**Work order:** From the data below, retype exactly the lines starting with the one that contains "(s.coreRear c →" and ending with the one that contains "(t0.withCore c (taken.setPail", both included.

**Supplied records:**
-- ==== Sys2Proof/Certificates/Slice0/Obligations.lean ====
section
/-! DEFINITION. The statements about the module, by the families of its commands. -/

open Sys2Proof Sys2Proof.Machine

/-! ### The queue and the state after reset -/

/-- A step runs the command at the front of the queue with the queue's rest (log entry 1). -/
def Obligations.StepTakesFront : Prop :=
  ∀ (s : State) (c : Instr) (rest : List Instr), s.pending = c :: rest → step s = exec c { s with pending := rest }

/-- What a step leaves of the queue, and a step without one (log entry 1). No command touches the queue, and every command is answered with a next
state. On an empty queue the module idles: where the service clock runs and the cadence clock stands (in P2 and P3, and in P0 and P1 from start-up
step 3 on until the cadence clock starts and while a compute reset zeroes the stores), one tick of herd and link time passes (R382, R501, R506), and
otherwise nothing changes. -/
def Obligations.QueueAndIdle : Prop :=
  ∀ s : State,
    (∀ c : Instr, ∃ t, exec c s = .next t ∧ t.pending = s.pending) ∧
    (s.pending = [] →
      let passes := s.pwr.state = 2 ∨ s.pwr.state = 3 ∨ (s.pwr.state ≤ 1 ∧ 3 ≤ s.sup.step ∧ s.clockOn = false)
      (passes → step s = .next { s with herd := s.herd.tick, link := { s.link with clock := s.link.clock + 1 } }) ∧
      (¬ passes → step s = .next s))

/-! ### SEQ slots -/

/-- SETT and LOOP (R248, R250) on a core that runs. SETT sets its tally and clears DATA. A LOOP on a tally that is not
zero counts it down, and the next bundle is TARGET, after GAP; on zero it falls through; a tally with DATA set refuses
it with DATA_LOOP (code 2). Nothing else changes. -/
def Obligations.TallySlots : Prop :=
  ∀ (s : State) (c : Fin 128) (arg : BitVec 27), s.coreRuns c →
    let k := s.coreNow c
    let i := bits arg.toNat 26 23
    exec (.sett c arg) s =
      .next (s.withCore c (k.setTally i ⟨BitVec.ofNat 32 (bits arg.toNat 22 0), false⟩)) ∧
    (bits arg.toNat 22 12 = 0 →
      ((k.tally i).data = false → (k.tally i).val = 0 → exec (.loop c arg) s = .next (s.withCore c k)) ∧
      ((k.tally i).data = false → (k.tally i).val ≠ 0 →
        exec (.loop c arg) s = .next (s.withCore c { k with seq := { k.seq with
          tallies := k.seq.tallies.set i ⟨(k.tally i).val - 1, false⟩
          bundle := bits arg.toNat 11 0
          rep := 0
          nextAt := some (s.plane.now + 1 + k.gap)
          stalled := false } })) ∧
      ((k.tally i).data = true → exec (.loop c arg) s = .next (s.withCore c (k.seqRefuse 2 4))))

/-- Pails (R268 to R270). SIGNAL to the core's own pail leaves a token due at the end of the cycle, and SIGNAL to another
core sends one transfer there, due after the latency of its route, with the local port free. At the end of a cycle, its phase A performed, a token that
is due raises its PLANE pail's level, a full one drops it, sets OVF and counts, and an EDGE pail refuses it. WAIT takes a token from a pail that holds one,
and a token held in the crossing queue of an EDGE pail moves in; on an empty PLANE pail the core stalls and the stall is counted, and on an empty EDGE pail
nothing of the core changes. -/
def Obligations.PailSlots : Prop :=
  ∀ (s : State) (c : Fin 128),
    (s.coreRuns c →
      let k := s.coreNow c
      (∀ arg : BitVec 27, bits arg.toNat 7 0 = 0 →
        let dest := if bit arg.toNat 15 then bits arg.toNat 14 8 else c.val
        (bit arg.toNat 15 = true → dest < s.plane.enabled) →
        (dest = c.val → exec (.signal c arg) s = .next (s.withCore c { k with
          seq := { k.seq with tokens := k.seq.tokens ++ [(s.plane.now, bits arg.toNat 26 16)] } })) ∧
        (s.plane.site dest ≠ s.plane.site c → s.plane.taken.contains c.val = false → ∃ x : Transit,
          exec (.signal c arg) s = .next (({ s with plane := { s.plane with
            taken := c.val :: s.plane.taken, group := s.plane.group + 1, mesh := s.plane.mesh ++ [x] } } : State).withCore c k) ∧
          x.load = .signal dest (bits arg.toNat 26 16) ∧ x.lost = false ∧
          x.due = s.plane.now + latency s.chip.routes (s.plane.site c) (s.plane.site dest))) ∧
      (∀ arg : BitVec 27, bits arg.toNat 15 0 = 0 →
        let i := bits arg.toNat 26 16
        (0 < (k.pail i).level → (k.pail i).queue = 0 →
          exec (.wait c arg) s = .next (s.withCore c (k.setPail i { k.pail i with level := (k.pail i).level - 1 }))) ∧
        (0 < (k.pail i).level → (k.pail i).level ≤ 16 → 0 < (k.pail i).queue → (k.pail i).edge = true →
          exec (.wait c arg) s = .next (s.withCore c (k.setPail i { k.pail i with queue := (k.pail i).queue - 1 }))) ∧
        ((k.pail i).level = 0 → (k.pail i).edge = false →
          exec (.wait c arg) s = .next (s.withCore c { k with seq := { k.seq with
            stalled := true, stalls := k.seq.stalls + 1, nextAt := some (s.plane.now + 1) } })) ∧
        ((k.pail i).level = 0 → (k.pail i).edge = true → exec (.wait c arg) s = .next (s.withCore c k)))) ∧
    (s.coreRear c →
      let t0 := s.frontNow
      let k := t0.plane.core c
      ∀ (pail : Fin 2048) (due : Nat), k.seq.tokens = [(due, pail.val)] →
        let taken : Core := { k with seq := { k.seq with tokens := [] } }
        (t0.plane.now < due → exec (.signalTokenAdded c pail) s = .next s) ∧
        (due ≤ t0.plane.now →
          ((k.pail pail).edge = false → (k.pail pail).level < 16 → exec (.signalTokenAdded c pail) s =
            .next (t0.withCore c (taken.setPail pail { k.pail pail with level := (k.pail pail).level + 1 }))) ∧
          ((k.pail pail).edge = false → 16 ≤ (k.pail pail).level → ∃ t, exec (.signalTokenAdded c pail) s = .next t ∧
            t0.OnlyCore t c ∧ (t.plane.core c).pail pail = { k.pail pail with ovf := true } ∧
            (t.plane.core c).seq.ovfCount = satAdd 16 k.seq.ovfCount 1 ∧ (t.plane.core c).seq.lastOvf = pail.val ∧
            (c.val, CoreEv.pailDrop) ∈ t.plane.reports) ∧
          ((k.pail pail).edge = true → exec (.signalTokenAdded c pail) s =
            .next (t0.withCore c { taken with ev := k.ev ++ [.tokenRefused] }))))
* * *
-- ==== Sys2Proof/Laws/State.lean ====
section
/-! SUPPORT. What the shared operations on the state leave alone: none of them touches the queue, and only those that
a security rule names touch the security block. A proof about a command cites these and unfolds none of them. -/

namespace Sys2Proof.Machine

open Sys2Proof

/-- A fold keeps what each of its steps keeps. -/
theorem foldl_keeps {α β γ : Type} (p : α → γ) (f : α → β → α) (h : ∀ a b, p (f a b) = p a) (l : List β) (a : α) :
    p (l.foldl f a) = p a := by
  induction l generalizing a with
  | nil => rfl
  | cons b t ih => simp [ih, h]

**Answer to the exercise:**
    (s.coreRear c →
      let t0 := s.frontNow
      let k := t0.plane.core c
      ∀ (pail : Fin 2048) (due : Nat), k.seq.tokens = [(due, pail.val)] →
        let taken : Core := { k with seq := { k.seq with tokens := [] } }
        (t0.plane.now < due → exec (.signalTokenAdded c pail) s = .next s) ∧
        (due ≤ t0.plane.now →
          ((k.pail pail).edge = false → (k.pail pail).level < 16 → exec (.signalTokenAdded c pail) s =
            .next (t0.withCore c (taken.setPail pail { k.pail pail with level := (k.pail pail).level + 1 }))) ∧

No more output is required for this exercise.